Catholic Church discontinues Franciscan Order in Faroe over red tape issues

Citing “difficulties in receiving visa,” the Franciscan Missionaries of Mary, commonly known as the Franciscan Sisters, have announced that they will cease their activities in the Faroe Islands after 92 years of service in the country.

“We regretfully inform the Faroese of a decision that has been made concerning the Franciscan Missionaries of Mary in Tórshavn,” a public announcement from the Franciscan Sisters read. “It is with sadness that we have chosen to dismantle the Franciscan Order to which we have been so closely associated. It has had great importance for us. However the congregation has grown and has been frequently visited including by Faroese people in our presence since 1931.”

“Even today the congregation in Tórshavn works in close liason and service with the call of the church,” the announcement continued. “However the geographical distance to the region of activity is challenging and difficulties in receiving visa are forcing us to make troublesome decisions. Thus we have to acknowledge our lack of energy to run the organization subsequent to June 1st 2024.”
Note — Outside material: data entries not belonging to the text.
-- ==== Sys2Proof/Machine/Hawser.lean ====
section
/-! DEFINITION. The hawser: routes (R13 to R15), packets and acknowledgements (R16, R17), links that fail and pairs with
no route (R17, R435). A node is a tower 0 to 31 or gate die 32, 33; a link end is tower × 4 + direction. -/

namespace Sys2Proof.Machine

def dirNum : Dir → Nat
  | .n => 0 | .e => 1 | .s => 2 | .w => 3

/-- The link ends that a packet leaves by, moving along row r from column a to column b. -/
def rowEnds (r a b : Nat) : List Nat :=
  if a ≤ b then (List.range (b - a)).map (fun i => (r * 8 + a + i) * 4 + 1)
  else (List.range (a - b)).map (fun i => (r * 8 + a - i) * 4 + 3)

/-- The same along column c from row a to row b. -/
def colEnds (c a b : Nat) : List Nat :=
  if a ≤ b then (List.range (b - a)).map (fun i => ((a + i) * 8 + c) * 4 + 2)
  else (List.range (a - b)).map (fun i => ((a - i) * 8 + c) * 4 + 0)

/-- The far end of a link, where it is a tower's: the same link seen from its other side. -/
def farEnd (e : Nat) : Option Nat :=
  let t := e / 4
  match e % 4 with
  | 0 => if t < 8 then none else some ((t - 8) * 4 + 2)
  | 1 => if t % 8 = 7 then none else some ((t + 1) * 4 + 3)
  | 2 => if 24 ≤ t then none else some ((t + 8) * 4 + 0)
  | _ => if t % 8 = 0 then none else some ((t - 1) * 4 + 1)

/-- The node behind a link end: a tower, or a gate die (R14); none where the port faces an edge without a link. -/
def behind (e : Nat) : Option Nat :=
  match farEnd e with
  | some f => some (f / 4)
  | none => if e % 4 = 3 && (e / 4) % 8 == 0 then some 32 else if e % 4 = 1 && (e / 4) % 8 == 7 then some 33 else none

/-- The column of a gate die's towers. -/
def gateCol (g : Nat) : Nat := if g = 32 then 0 else 7
def gateEnd (g r : Nat) : Nat := (r * 8 + gateCol g) * 4 + (if g = 32 then 3 else 1)

/-- R15: the link ends of the route of a pair, column first or row first; between the two gate dies through row r.
DESIGN CHOICE (assumption log 80): a pair with a gate-die end has the one route that R15 gives it, along the tower's row,
and no second one by R17: the order of the mesh has nothing to turn there, so when a link of that row is down the pair has
no route left. -/
def route (rowFirst : Bool) (r src dst : Nat) : List Nat :=
  if src < 32 then
    if dst < 32 then
      if rowFirst then colEnds (src % 8) (src / 8) (dst / 8) ++ rowEnds (dst / 8) (src % 8) (dst % 8)
      else rowEnds (src / 8) (src % 8) (dst % 8) ++ colEnds (dst % 8) (src / 8) (dst / 8)
    else rowEnds (src / 8) (src % 8) (gateCol dst) ++ [gateEnd dst (src / 8)]
  else if dst < 32 then gateEnd src (dst / 8) :: rowEnds (dst / 8) (gateCol src) (dst % 8)
  else if src = dst then [] else gateEnd src r :: rowEnds r (gateCol src) (gateCol dst) ++ [gateEnd dst r]

/-- A link is down, seen from either end. -/
def State.linkIsDown (s : State) (e : Nat) : Bool :=
  s.hw.down.contains e || (match farEnd e with | some f => s.hw.down.contains f | none => false)

def pairKey (src dst : Nat) : Nat := src * 64 + dst

/-- The route in use for a pair; none where it has no route left. DESIGN CHOICE (assumption log 80): R15 names no row for
packets from one gate die to the other; they take the lowest row whose links are all up. -/
def State.routeOf (s : State) (src dst : Nat) : Option (List Nat) :=
  let up (l : List Nat) : Bool := !l.any (fun e => s.linkIsDown e)
  if 32 ≤ src && decide (32 ≤ dst) then ((List.range 4).map (fun r => route false r src dst)).find? up
  else
    let a := route false 0 src dst
    let b := route true 0 src dst
    if !s.hw.rowFirst.contains (pairKey src dst) && up a then some a else if up b then some b else none

/-- Send a packet of a pair along its route. -/
def State.sendPacket (s : State) (src dst id : Nat) : State :=
  match s.routeOf src dst with
  | none => s
  | some l =>
    let k := pairKey src dst
    { s.emit (.hawser src dst id l.length) with
      hw := { s.hw with unacked := mset [] s.hw.unacked k (mget [] s.hw.unacked k ++ [id]) } }

/-- R15 to R17: HAWSER_PACKET. Replays on a link delay the packet and change nothing else; a pair whose resend is not
acknowledged sends nothing further. -/
def execHawserPacket (src dst : Node) (id replays : Nat) (s : State) : Host.Outcome State Fault Refusal :=
  let _ := replays
  let k := pairKey src.val dst.val
  match s.hw.hold.find? (fun h => h.1 == k) with
  | some _ =>
    .next { s with hw := { s.hw with hold := s.hw.hold.map (fun h => if h.1 = k then (k, h.2 ++ [id]) else h) } }
  | none => .next (s.sendPacket src.val dst.val id)

/-- R17: HAWSER_ACK: the receiver acknowledges n packets of a pair; once a resend is acknowledged, the sends that waited
follow. -/
def execHawserAck (src dst : Node) (n : Nat) (s : State) : Host.Outcome State Fault Refusal :=
  let k := pairKey src.val dst.val
  let left := (mget [] s.hw.unacked k).drop n
  let s := { s with hw := { s.hw with unacked := mset [] s.hw.unacked k left } }
  match s.hw.hold.find? (fun h => h.1 == k) with
  | some h =>
    if left.isEmpty then
      let s := { s with hw := { s.hw with hold := s.hw.hold.filter (fun h => h.1 != k) } }
      .next (h.2.foldl (fun s id => s.sendPacket src.val dst.val id) s)
    else .next s
  | none => .next s

/-- INFO of a hawser event (R422): gate 0 as 0x1E, gate 1 as 0x1F in the source field. -/
def hwInfo (src dst : Nat) : Nat :=
  if 32 ≤ dst then (dst - 2) * 256 + src % 32 else (if src < 32 then src else src - 2) * 256 + dst

/-- Every pair of nodes. -/
def allPairs : List (Nat × Nat) :=
  ((List.range 34).map (fun a => (List.range 34).map (fun b => (a, b)))).flatten

/-- R17: reroute a pair whose route used the link: its unacknowledged packets are resent on the new route. -/
def State.reroutePair (s : State) (src dst : Nat) : State :=
  let k := pairKey src dst
  let ids := mget [] s.hw.unacked k
  let s := { s with hw := { s.hw with rowFirst := sadd s.hw.rowFirst k, unacked := mset [] s.hw.unacked k [] } }
  let s := ids.foldl (fun s id => s.sendPacket src dst id) s
  if ids.isEmpty || s.hw.hold.any (fun h => h.1 == k) then s
  else { s with hw := { s.hw with hold := s.hw.hold ++ [(k, [])] } }

/-- R435: the tower that leaves service for a pair with no route: the one with the higher index, or the tower itself when
the other end is a gate die; pairs between stalls lose none. -/
def State.towerFor (s : State) (a b : Nat) : Option Nat :=
  if a < 32 && decide (b < 32) then (if s.stallOf a = s.stallOf b && a != b then some (max a b) else none)
  else if a < 32 then some a else if b < 32 then some b else none

/-- A pair with no route left (R17, R435). -/
def State.loseRoute (s : State) (t d a b : Nat) : State :=
  let out (x : Nat) : Bool := decide (x < 32) && (s.tower x).oos
  if out a || out b then s
  else
    let s := { s with hw := { s.hw with noRoute := sadd s.hw.noRoute (pairKey a b), hold := s.hw.hold.filter (fun h => h.1 != pairKey a b) } }
    let s := s.logErr (.hwp t d) 0x3100 2 0 (hwInfo a b)
    match s.towerFor a b with
    | some x => s.towerOut x true
    | none => s

/-- R17: LINK_DOWN: the link of port d of tower t fails its replay limit. DESIGN CHOICE (assumption log 80): of the two
HWP pages that see the link, the record goes to the page of the port that the command names. -/
def execLinkDown (t : Tower) (d : Dir) (s : State) : Host.Outcome State Fault Refusal :=
  let e := t.val * 4 + dirNum d
  match behind e with
  | none => .next s
  | some far =>
    if s.linkIsDown e then .next s
    else
      let used := allPairs.filter (fun (a, b) => match s.routeOf a b with
        | some l => l.contains e || (match farEnd e with | some f => l.contains f | none => false)
        | none => false)
      let s := { s with hw := { s.hw with down := sadd s.hw.down e } }
      let s := s.logErr (.hwp t.val (dirNum d)) 0x3000 0 0 (hwInfo t.val far)
      let (kept, lost) := used.partition (fun (a, b) => (s.routeOf a b).isSome)
      let s := kept.foldl (fun s (a, b) => s.reroutePair a b) s
      .next (lost.foldl (fun s (a, b) => s.loseRoute t.val (dirNum d) a b) s).settleIdle

end Sys2Proof.Machine
end

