-- ==== Sys2Proof/Machine/Pldm.lean ====
section
/-! DEFINITION. PLDM over the management bus and VDM: Type 0 base, Type 2 sensors and the effecter, Type 5 firmware
update (R370, R412, R453). The layouts are those of DSP0240, DSP0248 and DSP0267 (PRESUMED, assumption log 68). -/

namespace Sys2Proof.Machine

open Sys2Proof

/-- A PLDM response: instance, type, command, completion code, data. -/
def State.pldmReply (s : State) (m : Medium) (w : MsgSrc) (ses : Option Nat) (b : List Byte) (cc : Byte) (d : List Byte) :
    State :=
  s.reply m w ses ([0x01, b.getD 0 0 &&& 0x1F, b.getD 1 0, b.getD 2 0, cc] ++ d)

/-! ### Type 0 -/

/-- The commands that a PLDM type supports, as a bit map of 32 bytes. -/
def pldmCommands (type : Nat) : List Byte :=
  let bits : List Nat :=
    if type = 0 then [1, 2, 3, 4, 5]
    else if type = 2 then [4, 0x0A, 0x11, 0x31]
    else if type = 5 then [1, 2, 0x10, 0x13, 0x14, 0x15, 0x16, 0x17, 0x18, 0x1A, 0x1B, 0x1C, 0x1D]
    else []
  leBytes 32 (sumL (bits.map (fun b => 2 ^ b)))

/-- R370: PLDM Type 0: SetTID, GetTID, GetPLDMVersion, GetPLDMTypes, GetPLDMCommands. -/
def State.pldm0 (s : State) (m : Medium) (w : MsgSrc) (ses : Option Nat) (b : List Byte) : State :=
  let d := b.drop 3
  let x := (d.getD 0 0).toNat
  match (b.getD 2 0).toNat with
  | 1 =>
    if x = 0 || x == 255 then s.pldmReply m w ses b 0x02 []
    else (s.modMgt (fun y => { y with tid := x })).pldmReply m w ses b 0 []
  | 2 => s.pldmReply m w ses b 0 [BitVec.ofNat 8 s.mgt.tid]
  | 3 =>
    let (v, s) := s.drawBytes 8
    s.pldmReply m w ses b 0 ([0, 0, 0, 0, 0x05] ++ v)
  | 4 => s.pldmReply m w ses b 0 (leBytes 8 0x25)
  | 5 => if [0, 2, 5].contains x then s.pldmReply m w ses b 0 (pldmCommands x) else s.pldmReply m w ses b 0x20 []
  | _ => s.pldmReply m w ses b 0x05 []

/-! ### Type 2 (R453) -/

/-- The reading of a sensor in its unit, truncated, and whether it is a temperature. -/
def State.sensor (s : State) (id : Nat) : Option (Nat × Bool) :=
  if id = 1 then some (s.fld (wghR 0x84) 31 16, false)
  else if id = 2 then some (s.fld (wghR 0x88) 31 16 / 100, false)
  else if id = 3 then some (s.fld (wghR 0x88) 15 0 / 100, false)
  else if id = 4 || id == 5 then some (s.fld (gteR (id - 4) 0x80) 31 20 / 2, true)
  else if 0x100 ≤ id && decide (id < 0x120) then some (s.fld (thmR (id - 0x100) 0x80) 31 20 / 2, true)
  else if 0x140 ≤ id && decide (id < 0x160) then some (s.fld (thmR (id - 0x140) 0x80) 15 4 / 2, true)
  else if 0x180 ≤ id && decide (id < 0x1A0) then some (s.fld (thmR (id - 0x180) 0x8C) 15 0 / 8, false)
  else none

/-- R453: GetSensorReading: size, operational state, event enable, present, previous and event state, reading. -/
def State.getSensor (s : State) (m : Medium) (w : MsgSrc) (ses : Option Nat) (b : List Byte) : State :=
  let id := leNat ((b.drop 3).take 2)
  if b.length ≠ 6 then s.pldmReply m w ses b 0x03 []
  else match s.sensor id with
    | none => s.pldmReply m w ses b 0x80 []
    | some (v, temp) =>
      let (prev, s) := s.drawBytes 1
      let l := s.level id
      let code : Byte := if l = 0 then 1 else BitVec.ofNat 8 (7 + l)
      let en : Byte := if !temp then 0 else if s.mgt.receiver.isSome then 2 else 1
      s.pldmReply m w ses b 0 ([if temp then 0x03 else 0x02, 0, en, code] ++ prev ++ [code] ++ leBytes 2 v)

/-- R453, R443: SetNumericEffecterValue: effecter 1 sets MODULE_W. -/
def State.setEffecter (s : State) (m : Medium) (w : MsgSrc) (ses : Option Nat) (b : List Byte) : State :=
  let v := leNat (b.drop 6)
  if b.length < 7 then s.pldmReply m w ses b 0x03 []
  else if leNat ((b.drop 3).take 2) ≠ 1 then s.pldmReply m w ses b 0x80 []
  else if v < 2400 || decide (3600 < v) then s.pldmReply m w ses b 0x02 []
  else
    let fits := s.floorsFit 4 0 v
    (s.writeModuleW v).pldmReply m w ses b (if fits then 0 else 0x02) []

/-- R453: SetEventReceiver: where PlatformEventMessage is sent. -/
def State.setReceiver (s : State) (m : Medium) (w : MsgSrc) (ses : Option Nat) (b : List Byte) : State :=
  let en := (b.getD 3 0).toNat
  if b.length < 6 then s.pldmReply m w ses b 0x03 []
  else if (b.getD 4 0).toNat ≠ 0 then s.pldmReply m w ses b 0x80 []
  else if en = 0 then (s.modMgt (fun x => { x with receiver := none })).pldmReply m w ses b 0 []
  else if en = 1 then (s.modMgt (fun x => { x with receiver := some (m, b.getD 5 0) })).pldmReply m w ses b 0 []
  else s.pldmReply m w ses b 0x81 []

def State.pldm2 (s : State) (m : Medium) (w : MsgSrc) (ses : Option Nat) (b : List Byte) : State :=
  match (b.getD 2 0).toNat with
  | 0x11 => s.getSensor m w ses b
  | 0x31 => s.setEffecter m w ses b
  | 0x04 => s.setReceiver m w ses b
  | _ => s.pldmReply m w ses b 0x05 []

/-! ### Type 5 (R370, R412) -/

def State.modFw (s : State) (f : FwUpd → FwUpd) : State := s.modMgt (fun x => { x with fw := f x.fw })

/-- The largest piece of an image that the target asks for. -/
def fwPiece : Nat := 1024

/-- A request of the target's own to the update agent. -/
def State.fwAsk (s : State) (m : Medium) (w : MsgSrc) (ses : Option Nat) (cmd : Byte) (d : List Byte) : State :=
  s.queueMsg m { w with owner := true } ses ([0x01, 0x80, 0x05, cmd] ++ d)

/-- Ask for the next piece of the component. -/
def State.fwNext (s : State) (m : Medium) (w : MsgSrc) (ses : Option Nat) : State :=
  let x := s.mgt.fw
  s.fwAsk m w ses 0x15 (leBytes 4 x.data.length ++ leBytes 4 (min (x.size - x.data.length) (min x.max fwPiece)))

/-- The update ends; ownership of the load ends with it. -/
def State.fwEnd (s : State) : State := s.endLoad.setLoad 0

/-- R412: the whole component is here: it is checked, and an accepted image goes where END sends it. -/
def State.fwDone (s : State) (m : Medium) (w : MsgSrc) (ses : Option Nat) : State :=
  let img := s.mgt.fw.data
  let s := (s.modFw (fun x => { x with st := 2, data := [] })).fwAsk m w ses 0x16 [0]
  match s.checkImage img with
  | some x =>
    let s := (s.fwAsk m w ses 0x17 [0]).fwAsk m w ses 0x18 [0, 0, 0]
    if x.type = s.mgt.fw.type then (s.setLoad 4).storeImage x img else s
  | none => ((s.fwAsk m w ses 0x17 [0x02]).setLoad 5).rejectImage.flagErr .fls 19 0 0 none 0 0

/-- Commands of the update agent. -/
def State.fwCmd (s : State) (m : Medium) (w : MsgSrc) (ses : Option Nat) (b : List Byte) : State :=
  let d := b.drop 3
  let x := s.mgt.fw
  let at_ (i n : Nat) : Nat := leNat ((d.drop i).take n)
  let r (s : State) (cc : Byte) (e : List Byte) : State := s.pldmReply m w ses b cc e
  match (b.getD 2 0).toNat with
  | 0x01 => r s 0 (leBytes 4 6 ++ [1, 0, 0, 2, 0, 0x3C, 0x1F])
  | 0x02 => let (v, s) := s.drawBytes 64; r s 0 v
  | 0x10 =>
    -- while a load is owned, the target is in update mode already (R412)
    if s.fld (flsR 0x94) 31 30 ≠ 0 then r s 0x81 []
    else
      let s := ((s.setFld (flsR 0x94) 31 30 2).setLoad 1).modRst (fun y => { y with loadAt := s.time })
      r (s.modFw (fun _ => ⟨1, 0, 0, [], max 32 (at_ 0 4)⟩)) 0 [0, 0, 0]
  | 0x13 =>
    if x.st ≠ 1 then r s (if x.st = 0 then 0x80 else 0x84) []
    else
      let last := bitOf (at_ 0 1) 2
      r (if last then s.modFw (fun y => { y with st := 2 }) else s) 0 [0, 0]
  | 0x14 =>
    if x.st ≠ 2 then r s (if x.st = 0 then 0x80 else 0x84) []
    else
      let s := s.modFw (fun y => { y with st := 3, type := at_ 2 2, size := at_ 9 4, data := [] })
      let s := (s.setLoad 1).modRst (fun y => { y with loadAt := s.time })
      (r s 0 [0, 0, 0, 0, 0, 0, 0, 0]).fwNext m w ses
  | 0x1A =>
    if x.st ≠ 2 then r s (if x.st = 0 then 0x80 else 0x84) []
    else if at_ 0 1 ≠ 0 then r s 0x8C []
    else r s.fwEnd 0 [0, 0]
  | 0x1B => let (v, s) := s.drawBytes 10; r s 0 (BitVec.ofNat 8 x.st :: v)
  | 0x1C =>
    if x.st = 0 then r s 0x80 []
    else if x.st ≠ 3 then r s 0x84 []
    else r (s.modFw (fun y => { y with st := 2, data := [] })) 0 []
  | 0x1D => if x.st = 0 then r s 0x80 [] else r s.fwEnd 0 [0, 0, 0, 0, 0, 0, 0, 0, 0]
  | _ => r s 0x05 []

/-- Answers of the update agent to the target's requests: a piece of the image. -/
def State.fwAnswer (s : State) (m : Medium) (w : MsgSrc) (ses : Option Nat) (b : List Byte) : State :=
  let x := s.mgt.fw
  if x.st ≠ 3 || b.getD 2 0 != 0x15 then s
  else if b.getD 3 0 ≠ 0 then s
  else
    let d := (b.drop 4).take (min (x.size - x.data.length) (min x.max fwPiece))
    let s := (s.modFw (fun y => { y with data := y.data ++ d })).modRst (fun y => { y with loadAt := s.time })
    if x.size ≤ x.data.length + d.length then s.fwDone m w ses else s.fwNext m w ses

/-- R370: a PLDM message after its type byte: instance byte, PLDM type, command. Responses count only for Type 5. -/
def State.pldm (s : State) (m : Medium) (w : MsgSrc) (ses : Option Nat) (b : List Byte) : State :=
  let rq := bitOf (b.getD 0 0).toNat 7
  let type := (b.getD 1 0).toNat % 64
  if b.length < 3 then s
  else if !rq then (if type = 5 then s.fwAnswer m w ses b else s)
  else if type = 0 then s.pldm0 m w ses b
  else if type = 2 then s.pldm2 m w ses b
  else if type = 5 then s.fwCmd m w ses b
  else s.pldmReply m w ses b 0x20 []

end Sys2Proof.Machine
end

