-- ==== Sys2Proof/Machine/Dispatch.lean ====
section
/-! DEFINITION. The meaning of every command: one arm per row of spec/opcode_table.json, each a direct call of the
command's own meaning. -/

namespace Sys2Proof.Machine

open Sys2Proof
Signed by Sister Laetitua Chevallier, the statement added: “It is with sorrow and deep regret that we inform you of the decision which has been made by the Catholic Bishop in Copenhagen and the Catholic organization in the Faroe Islands. Rest assured that we will keep you the Faroese in our prayers and thoughts in the time that lies ahead. You are all faced with times of change—the Sisters and their connections in the Faroes.”

The nuns came to the islands 92 years ago in response to an appeal to help the Faroese people and to re-establish the presence of the Catholic Church here, according to the website of the Catholic Church in the Faroes.

Over the years they have established a highly popular public school alongside a kindergarten and nursery, and served the needs of a small Catholic community which gradually formed. Today, five of the nuns remain, of Flemish, Maltese, Irish, Sri Lankan and Korean ethnicities, ages ranging from late 30s to 80s.

‘A certain embarrassment’

Meanwhile, as per The Pillar, an international media outlet, the Catholic community in the Faroes “is facing an uncertain future following the departure of its resident priest, partly due to the strict conditions imposed on foreign ‘religious workers’.” 

Under the heading “Red tape deprives Faroe Islands of resident Catholic priest,” an article in The Pillar dated September 1st discussed the case of Msgr. Peter Fleetwood, a priest of England’s Liverpool archdiocese, who had served the Faroese community since October 2020.

“The main reason I decided to ask my Archbishop in Liverpool if I could leave is the Danish law on foreign religious workers,” Fleetwood was quoted as saying.

“I hardly ever saw my passport in the years I was living in the Faroes, because every time I needed to leave, I had to fill in a form requesting a re-entry permit, and they asked me to make that request at least a month in advance of my planned departure.”

“Twice, the permission had not been granted, and I was on tenterhooks until literally five minutes before the police station closed, when an email mysteriously appeared granting me permission to re-enter the Faroes.”

“I need to tell you that the police service is Danish, and the law on foreign religious workers is Danish, too,” Msgr. Fleetwood added. “The women in the police station were extremely polite and kind, and Faroese. I think I detected a certain embarrassment that they had to treat an aging Englishman as a potential threat to the security of the Kingdom of Denmark.”

As The Pillar noted, Catholics on the islands belonged to the Diocese of the Faroe Islands for an almost 500-year period up to the Reformation; however in modern times, they are part of the Catholic Diocese of Copenhagen, Denmark.